Moreover, both parents have a right to make decisions related to care, custody, and control of their child. See SooHoo v. Johnson, 731 N.W.2d 815, 820 (Minn.2007) (“A parent’s right to make decisions concerning the care, custody, and control of his or her children is a protected fundamental right.” (citing Troxel v. Granville, 530 U.S. 57, 65, 120 S.Ct. 2054, 147 L.Ed.2d 49 (2000))). The determination of the identity of the father directly impacts the mother’s responsibility for care, custody, and control of the child.3 Consequently, a mother’s rights related to care, custody, and control of her child also give her a direct interest in the determination of the paternity of her child.4

In summary, we conclude that Marthe has standing to appeal as an aggrieved party the district court’s determination of the paternity of D.T.R. on the grounds that the determination of paternity directly impacts her responsibility for child support and her rights related to child support, and directly impacts her rights related to care, custody, and control of her child.

Reversed and remanded.

. The dissent concluded that the mother did not have standing to appeal because she was not a party. Sax, 231 Minn, at 20-22, 42 N.W.2d at 691-92 (Knutson, J., dissenting).

. In Sax and E.A.H., we described a mother’s responsibility for child support as "secondary.” Sax, 231 Minn, at 4, 42 N.W.2d at 682; E.A.H., 246 Minn, at 304-05, 75 N.W.2d at 199. Since those decisions, the Legislature has changed the manner in which child support is determined.

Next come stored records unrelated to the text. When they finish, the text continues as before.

/-- Chromaticity and flux of an element: x, y and Φ. -/
def chroma (x y k : Int) : Int × Int × Int := (k * x, k * y, k * (65536 - x - y))

/-- The element of an RGB lamp, by lamp and element number (R370). -/
def State.lampString (s : State) (l e : Nat) : Option Nat :=
  ((upto 16).map (512 + ·)).find? fun c =>
    s.strUsed c && s.f (Reg.lgtStr c) 30 29 == 2 && s.f (Reg.lgtStr c) 3 0 == l && s.f (Reg.lgtStr c) 5 4 == e

/-- The bin values of an element: x, y in 1/65,536 and Φ in 1/4,096; a unit without bins has none stated. -/
def State.elementBins (s : State) (l e : Nat) : Int × Int × Int :=
  match (s.lampString l e).bind s.binsOf with
  | some b => (le b 0 2, le b 2 2, le b 4 2)
  | none => (Config.unstated 2 (3 * l + e), Config.unstated 3 (3 * l + e), Config.unstated 4 (3 * l + e))

/-- The duties of the three elements of an RGB lamp, and whether the solution was adjusted (R363); a target or bins without a
solution leave the duties unstated. -/
def State.rgbDuties (s : State) (l : Nat) (level : Nat) : List Nat × Bool :=
  let colour := BitVec.ofNat 32 ((s.lgt.msg.map fun m => nget (fun _ => 0) m.colours l).getD 0)
  let x : Int := bf colour 31 16; let y : Int := bf colour 15 0
  let yt : Int := level * nget (fun _ => 65536) s.lgt.cfg.lumMax l / 65536
  let b (e : Nat) := s.elementBins l e
  let col (e : Nat) := chroma (b e).1 (b e).2.1 (b e).2.2
  let w := chroma x y yt
  let det := det3 (col 0) (col 1) (col 2)
  if det = 0 ∨ y = 0 then ((upto 3).map fun e => Config.unstated 5 (colour.toNat * 3 + e) % 65537, true)
  else
    let raw (e : Nat) : Int :=
      let di := if e = 0 then det3 w (col 1) (col 2) else if e = 1 then det3 (col 0) w (col 2) else det3 (col 0) (col 1) w
      (b e).2.1 * di * 4096 / (det * y)
    let ds := (upto 3).map raw
    let neg := ds.any fun d => decide (d < 0)
    let ds := ds.map Int.toNat
    let top := ds.foldl max 0
    let beyond := decide (65536 < top)
    (if beyond then ds.map fun d => d * 65536 / top else ds, neg || beyond)

/-! ### The applied duty (R364) -/

/-- D_T as a fraction: numerator and denominator (R364). -/
def State.derate (s : State) (ntc : Nat) : Nat × Nat :=
  let t := tempOf (s.rd (Reg.lgtNtc ntc))
  let knee : Int := 10 * s.f Reg.lgtDerateCfg 7 0
  let stop : Int := 10 * s.f Reg.lgtDerateCfg 15 8
  if s.b (Reg.lgtNtc ntc) 31 then (1, 2)
  else if t ≤ knee then (1, 1)
  else if stop ≤ t then (1, 2)
  else ((2 * (stop - knee) - (t - knee)).toNat, (2 * (stop - knee)).toNat)

/-- String `c` is of a zone marked under R318, or of a lamp bound to an icon: throttle does not dim it (R364). -/
def State.throttleExempt (s : State) (c : Nat) : Bool :=
  if s.f (Reg.lgtStr c) 30 29 = 1 then s.b (Reg.lgtStr c) 24
  else (s.lampIcon (s.f (Reg.lgtStr c) 3 0)).isSome

/-- What asks for a string: the zone level or the lamp's level, the start level before RUNNING (R356, R359, R361). -/
def State.strRequest (s : State) (c : Nat) : Nat :=
  let w := Reg.lgtStr c
  if s.f w 30 29 = 1 then
    if s.running then
      match s.lgt.msg with
      | some m => nget (fun _ => 0) m.zones (s.f w 21 16 * 512 + s.f w 8 0)
      | none => s.lgt.cfg.startLevel
    else s.lgt.cfg.startLevel
  else
    let l := s.f w 3 0
    if !s.lampOn l then 0
    else if s.b (Reg.lgtLampCfg l) 28 then (s.rgbDuties l (s.lampNow l)).1.getD (s.f w 5 4) 0
    else s.lampNow l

As a result, a biological mother’s responsibility for child support may no longer be described as "secondary.” See Minn.Stat. § 518A.34.

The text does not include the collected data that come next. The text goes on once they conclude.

-- ==== Sys2Proof/Machine/Lonan.lean ====
section
/-! DEFINITION. The Lonan link protocol: message and packet formats (R127, R128, R139), rough water (R150, R151), transactions
exactly once (R141 to R144), the address space this device offers as a far end (R145), the reorder window (R136 to R138) and
stroke markers (R131, R132). -/

namespace Sys2Proof.Machine

/-! ### Formats -/

/-- Bytes with their CRC-32 (R26, R127, R139). -/
def withCrc (bs : List Byte) : List Byte := bs ++ leBytes 4 (crc32 bs)

/-- The bytes carry their right CRC-32 at the end. -/
def crcGood (bs : List Byte) : Bool :=
  4 ≤ bs.length && crc32 (bs.take (bs.length - 4)) == leNat (bs.drop (bs.length - 4))

/-- A message of R139. -/
structure Msg where
  mtype   : Nat
  tag     : Nat
  op      : Nat
  mlen    : Nat
  addr    : Nat
  payload : List Byte
deriving DecidableEq, Repr

/-- The bytes of a message: header, payload, CRC-32 (R139). -/
def Msg.bytes (m : Msg) : List Byte :=
  withCrc (leBytes 8 (m.mtype % 16 * 2 ^ 60 + m.tag % 256 * 2 ^ 52 + m.op % 16 * 2 ^ 48 + m.mlen % 256 * 2 ^ 40
    + m.addr % 2 ^ 32 * 2 ^ 8) ++ m.payload)

/-- A message read back from its bytes; a wrong length counts as a wrong CRC. A read request carries `MLEN` and no payload
(R141), so its length does not follow from `MLEN`. -/
def Msg.parse (bs : List Byte) : Option Msg :=
  let h := leNat (bs.take 8)
  if crcGood bs && 12 ≤ bs.length then
    some { mtype := h / 2 ^ 60 % 16, tag := h / 2 ^ 52 % 256, op := h / 2 ^ 48 % 16, mlen := h / 2 ^ 40 % 256,
           addr := h / 2 ^ 8 % 2 ^ 32, payload := (bs.drop 8).take (bs.length - 12) }
  else none

/-- A packet of R128 with its payload words. -/
structure Packet where
  typ    : Nat
  stream : Nat
  seq    : Nat
  line   : Nat
  first  : Bool
  last   : Bool
  len    : Nat
  flags  : Nat
  words  : List Lane
deriving DecidableEq, Repr

/-- The header of a packet (R128). -/
def Packet.header (p : Packet) : Nat :=
  p.typ % 16 * 2 ^ 60 + p.stream % 2048 * 2 ^ 49 + p.seq % 2 ^ 16 * 2 ^ 33 + p.line % 2 ^ 13 * 2 ^ 20 + p.first.toNat * 2 ^ 19
    + p.last.toNat * 2 ^ 18 + p.len % 2048 * 2 ^ 7 + p.flags % 128

/-- The bytes of a packet: header, payload, CRC-32 (R127). -/
def Packet.bytes (p : Packet) : List Byte := withCrc (leBytes 8 p.header ++ packWords p.words)

/-- A packet read from bytes whose CRC-32 is right (R127, R128). -/
def Packet.parse (bs : List Byte) : Packet :=
  let h := leNat (bs.take 8)
  let n := h / 2 ^ 7 % 2048
  { typ := h / 2 ^ 60 % 16, stream := h / 2 ^ 49 % 2048, seq := h / 2 ^ 33 % 2 ^ 16, line := h / 2 ^ 20 % 2 ^ 13,
    first := h.testBit 19, last := h.testBit 18, len := n, flags := h % 128, words := unpackWords n (bs.drop 8) }

/-- CRC-8, polynomial 0x07, initial value 0, no reflection (R131). -/
def crc8 (bs : List Byte) : Byte :=
  bs.foldl (fun c b => (upto 8).foldl (fun c _ => if c.getLsbD 7 then (c <<< 1) ^^^ 0x07#8 else c <<< 1) (c ^^^ b)) 0

/-! ### Sending, with rough water (R150) -/

/-- What the far end has written to `RW_CTRL` of the space this device offers (R145). -/
def State.farRw (s : State) (p : Nat) : Word := BitVec.ofNat 32 (leNat (readBytes zeroByte (s.port p).far 0x30 4))

/-- The rough-water control in force on a port, while it is armed: the host's, else what the far end wrote to `RW_CTRL` (R145,
R149). DEDUCED: a host's setting with `REMOTE` acts at the far end only. -/
def State.roughCtrl (s : State) (p : Nat) : Word :=
  if !s.b (Reg.prtRwStat p) 31 then 0
  else if s.b (Reg.prtRwCtrl p) 31 && !s.b (Reg.prtRwCtrl p) 29 then s.rd (Reg.prtRwCtrl p)
  else s.farRw p

/-- Rough water acts on direction `tx` of the port: only in RUN; a port that leaves it keeps the setting (R151). -/
def State.rough (s : State) (p : Nat) (tx : Bool) : Bool :=
  s.ladder p == 5 && bit (s.roughCtrl p) 31 && bit (s.roughCtrl p) 30 == tx

/-- What rough water lets pass of the next packet or message, `bad` or not: `DROP_N` and `DELAY` (R150); also the injections made. A
packet held back keeps its own mark. -/
def roughPass (w : Word) (g : RoughSt) (stream : Option Nat) (bad : Bool) (bs : List Byte) : RoughSt × List (Bool × List Byte) × Nat :=
  let n := bf w 15 8
  let d := bf w 7 3
  let g := { g with count := g.count + 1 }
  if n ≠ 0 ∧ g.count % n = 0 then (g, [], 1)
  else match stream with
    | none => (g, [(bad, bs)], 0)
    | some st =>
      let k := nget (fun _ => 0) g.streams st + 1
      let g := { g with streams := nset (fun _ => 0) g.streams st (k % 64) }
      if d ≠ 0 ∧ k = 64 then ({ g with held := g.held ++ [(st, d, bad, bs)] }, [], 1)
      else
        let aged := g.held.map fun h => if h.1 = st then (h.1, h.2.1 - 1, h.2.2) else h
        ({ g with held := aged.filter fun h => h.2.1 ≠ 0 }, (bad, bs) :: (aged.filter fun h => h.2.1 = 0).map (·.2.2), 0)

/-- `PRT_nnn_RW_STAT.COUNT` counts injections and wraps (R152). -/
def State.injected (s : State) (p n : Nat) : State := s.setF (Reg.prtRwStat p) 23 0 ((s.f (Reg.prtRwStat p) 23 0 + n) % 2 ^ 24)

/-- The one bit that `CORRUPT_K` flips in each of `n` symbols, or none (R150): with a probability for each symbol, so which bits
is a free value. -/
def State.flipMasks (s : State) : Nat → List (BitVec 10) × State
  | 0 => ([], s)
  | n + 1 =>
    let (v, s) := s.fresh 4
    let (l, s) := s.flipMasks n
    ((1#10 <<< v.toNat) :: l, s)

/-- What `CORRUPT_K` does to `n` symbols in direction `tx` of a port: the bits it flips, and how many symbols it hits. -/
def State.corrupted (s : State) (p : Nat) (tx : Bool) (n : Nat) : List (BitVec 10) × Nat × State :=
  if s.rough p tx && bf (s.roughCtrl p) 21 16 != 0 then
    let (l, t) := s.flipMasks n
    let k := l.countP (· != 0)
    (l, k, t.injected p k)
  else ([], 0, s)

/-- Send the bytes of a message or packet on a port, through rough water where it acts on the transmit path; with `poison` the
packet ends with K30.7 (R127). -/
def State.transmit (s : State) (p : Nat) (stream : Option Nat) (poison : Bool) (bs : List Byte) : State :=
  let emit := fun (e : Bool × List Byte) (t : State) =>
    let syms := if stream.isSome then packetSyms e.2 e.1 else messageSyms e.2
    let (masks, flips, t) := t.corrupted p true syms.length
    t.sendFrame p (if stream.isSome then .packet p e.2 e.1 flips else .message p e.2 flips) syms masks
  if s.rough p true then
    let (g, l, n) := roughPass (s.roughCtrl p) (s.port p).roughTx stream poison bs
    forAll l emit ((s.onPort p fun x => { x with roughTx := g }).injected p n)
  else emit (poison, bs) s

. In a disputed child custody proceeding, the court must consider the “best interests of the child.” Minn.Stat. § 518.17, subd. 1 (2010). To determine the best interests of the child, the court considers, among other things, the wishes of the child's parents, the identity of the child's primary caretaker, and the relationship between each parent and the child. Id. The weight that a court gives to each of these interests will clearly depend on the identity of the parents.

.Alternatively, Marthe argues that she has standing to appeal pursuant to Minn.Stat. § 257.57. Specifically, section 257.57 provides that the mother may bring an action to determine the existence of the father-child relationship, and therefore the mother has the right to appeal an adverse decision in that action. See Minn.Stat. § 257.57, subds. 1-2. Because we conclude that Marthe has standing to appeal as an aggrieved party, it is not necessary to reach this issue, and we decline to do so.